FRIDAY, MAY 2 – 10:00 PM
SUNDAY, MAY 18 – 5:00 PM
SATURDAY, MAY 24 – 10:00 PM

Presented by Mondo Macabro

From the heyday of Indonesian fantasy cinema, The Devil’s Sword is a classic example of the mind-bending weirdness that brews in homegrown cinemas around the world. With little money and a lot of heart, they shot for the moon but ended up somewhere deep among the stars.

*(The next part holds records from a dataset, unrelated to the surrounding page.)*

/-- The tag table in writing with an answer that waits for it, and one more change. -/
def waitingWrite : Part :=
  retain .TAGS (retainFor .TAGS (.answer .CREW 0 0xA0 1 [5]) (withLink .CREW (fun r => { r with under := some ⟨0x20, 1⟩ }) ready))

theorem test_met_WritesEnd :
    waitingWrite.on = true ∧ ((at' waitingWrite).found.rs.get .TAGS).writing = some (.tags [] 1) ∧
      ((at' waitingWrite).found.rs.get .TAGS).dirty = true ∧
      ((at' waitingWrite).found.rs.get .TAGS).waiting = [⟨false, .answer .CREW 0 0xA0 1 [5]⟩] ∧
      ((at' waitingWrite).found.li.get .CREW).wakes = 0 ∧
      ((at' (withLink .CREW (fun r => { r with wakes := 1 }) waitingWrite)).found.li.get .CREW).wakes ≠ 0 ∧
      ((at' waitingWrite).found.li.get .CREW).powered = true ∧
      ((at' ready).found.rs.get .TAGS).writing = none := by
  decide +kernel

theorem test_met_CapacitiesAreKept :
    ready.bounded = true ∧ (atWork 3).bounded = true ∧ (atWork 4).bounded = false ∧
      (queued (List.replicate 32 (record .LOCKOUT)) 16).bounded = true ∧
      (queued (List.replicate 33 (record .LOCKOUT)) 16).bounded = false ∧ (queued [] 17).bounded = false := by
  decide +kernel

theorem test_met_LinksStaySane :
    ready.linksSane = true ∧
      (withLink .CREW (fun r => { r with powered := false }) ready).linksSane = false ∧
      (withLink .RADIO LinkRec.unpowered ready).linksSane = true := by
  decide +kernel

theorem test_met_InvariantsAtReset :
    energyWaitsGang.entriesSane = true ∧ (reclosingAt 66).entriesSane = true ∧ crewFlight.entriesSane = true ∧
      energyWaitsGang.driveSane = true ∧ (reclosingAt 66).driveSane = true ∧ crewFlight.driveSane = true ∧
      (withSeq SeqRec.deadStopped (reclosingAt 66)).entriesSane = false ∧
      Part.entriesSane { energyWaitsGang with nu := { energyWaitsGang.nu with waiting := [.full] } } = false ∧
      Part.entriesSane { energyWaitsGang with nu := { energyWaitsGang.nu with waiting := [.single .A, .single .A] } } =
        false := by
  decide +kernel

theorem test_met_InvariantsAtReset_quiescence :
    Part.quiescenceSane { ready with sq := { ready.sq with quiescent := true } } = true ∧ delayed.quiescenceSane = true ∧
      pendingTrip.quiescenceSane = true ∧ tripping.quiescenceSane = true ∧
      Part.quiescenceSane { delayed with sq := { delayed.sq with quiescent := true } } = false ∧
      Part.quiescenceSane { delayed with dc := { delayed.dc with ending := true } } = false ∧
      Part.quiescenceSane { ready with sq := { ready.sq with quiescent := true, pendingMode := some .SINGLE } } = false := by
  decide +kernel

/-- A step of each of two parts of those answers a next state. -/
theorem test_met_step : (∃ t, step (at' ready) = .next t) ∧ ∃ t, step ⟨[.readTime .CREW 1], ready⟩ = .next t :=
  ⟨⟨_, rfl⟩, _, rfl⟩

end Sys2Proof.Tests
end

section
/-! PROOFS. The capacities of the tables, operation by operation, and the calm changes: those that leave the drive's operations,
the entries and the waiting order alone (R14, R22, R94, R99, R160, R168, R178). -/

namespace Sys2Proof.Machine

/-! ### The capacities -/

/-- The capacities but those of the images (`Part.bounded`). -/
def Part.tablesFit (p : Part) : Prop :=
  p.ru.queue.length ≤ Config.queueMax ∧ p.ru.permits ≤ Config.permitMax ∧ p.tu.tags.length ≤ Config.tagMax ∧
    p.tu.roster.length ≤ Config.rosterMax ∧ p.dc.history.length ≤ Config.historyMax ∧
    ∀ l, (p.li.get l).waiting.length ≤ Config.waitingMax

theorem Part.bounded_iff (p : Part) : p.bounded = true ↔ p.tablesFit ∧ ∀ i, (p.rs.get i).bounded = true := by
  have hall : (∀ i ∈ allItems, (p.rs.get i).bounded = true) ↔ ∀ i, (p.rs.get i).bounded = true :=
    ⟨fun h i => h i (by cases i <;> simp [allItems]), fun h i _ => h i⟩
  have hli : (∀ l, (p.li.get l).waiting.length ≤ Config.waitingMax) ↔
      p.li.protection.waiting.length ≤ Config.waitingMax ∧ p.li.radio.waiting.length ≤ Config.waitingMax ∧
        p.li.crew.waiting.length ≤ Config.waitingMax :=
    ⟨fun h => ⟨h .PROTECTION, h .RADIO, h .CREW⟩, fun ⟨a, b, c⟩ l => by cases l <;> assumption⟩
  simp only [Part.bounded, Part.tablesFit, Bool.and_eq_true, decide_eq_true_eq, List.all_eq_true, hall, hli]
  tauto

/-- A change that keeps the capacities. -/
def Fits (p q : Part) : Prop := p.bounded = true → q.bounded = true

theorem Fits.trans {p q r : Part} (h : Fits p q) (k : Fits q r) : Fits p r := fun hp => k (h hp)

/-- An image handed on holds no more than its table may (R94, R99). -/
theorem imageOf_bounded {p : Part} (h : p.bounded = true) (i : Item) : (imageOf p i).bounded = true := by
  obtain ⟨⟨_, _, ht, hr, _⟩, _⟩ := (Part.bounded_iff p).1 h
  cases i <;> simp [imageOf, Image.bounded, ht, hr]

/-- Records of which the capacities are those of the tables of another part. -/
theorem Fits.of_blocks {p q : Part} (hru : p.bounded = true → q.ru.queue.length ≤ Config.queueMax ∧ q.ru.permits ≤ Config.permitMax)
    (htu : p.bounded = true → q.tu.tags.length ≤ Config.tagMax ∧ q.tu.roster.length ≤ Config.rosterMax)
    (hdc : p.bounded = true → q.dc.history.length ≤ Config.historyMax)
    (hli : p.bounded = true → ∀ l, (q.li.get l).waiting.length ≤ Config.waitingMax)
    (hrs : p.bounded = true → ∀ i, (q.rs.get i).bounded = true) : Fits p q := fun h =>
  (Part.bounded_iff q).2 ⟨⟨(hru h).1, (hru h).2, (htu h).1, (htu h).2, hdc h, hli h⟩, hrs h⟩

/-- A report record or a permit more or less, and messages handed on. -/
theorem Fits.of_reports {p q : Part} (hdc : q.dc.history = p.dc.history) (htu : q.tu = p.tu) (hrs : q.rs = p.rs)
    (hli : Grows p q) (hru : p.bounded = true → q.ru.queue.length ≤ Config.queueMax ∧ q.ru.permits ≤ Config.permitMax) :
    Fits p q := by
  refine .of_blocks hru ?_ ?_ ?_ ?_ <;> intro h <;> obtain ⟨⟨_, _, h3, h4, h5, h6⟩, h7⟩ := (Part.bounded_iff p).1 h
  · simp [htu, h3, h4]
  · simp [hdc, h5]
  · intro l
    obtain ⟨ms, hm⟩ := hli l
    simpa [hm] using h6 l
  · simpa [hrs] using h7

/-! ### Calm changes -/

/-- A sequence record that does not come to stand in DEAD or TRIP_WAIT, nor under the superseded mark. -/
structure SeqRec.Calm (r s : SeqRec) : Prop where
  rests : s.state = .DEAD ∨ s.state = .TRIP_WAIT → s.state = r.state
  mark : s.superseded = true → r.superseded = true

Starring local legend Barry Prima (whose role as Jakka Sambung in THE WARRIOR – an Indonesian Robin Hood – created a celebrity personality whom is often mistaken for a real hero), THE DEVIL’S SWORD concerns an ancient sword whose holder is granted immeasurable power. When the evil Crocodile Queen lures a young prince-to-be to obtain the sword for her, Prima steps in to thwart the evil Queen and defeat her army of half-crocodile men and evil warlocks!

Magic, flying guillotines, and all sorts of mystical malarkey is on display here and achieved for zero budget. And it shows. Grade A absurdity for 1/5 of the price of anywhere else in the world.

World Cinema Fantastique is a monthly screening of crazy fantastic films from around the world.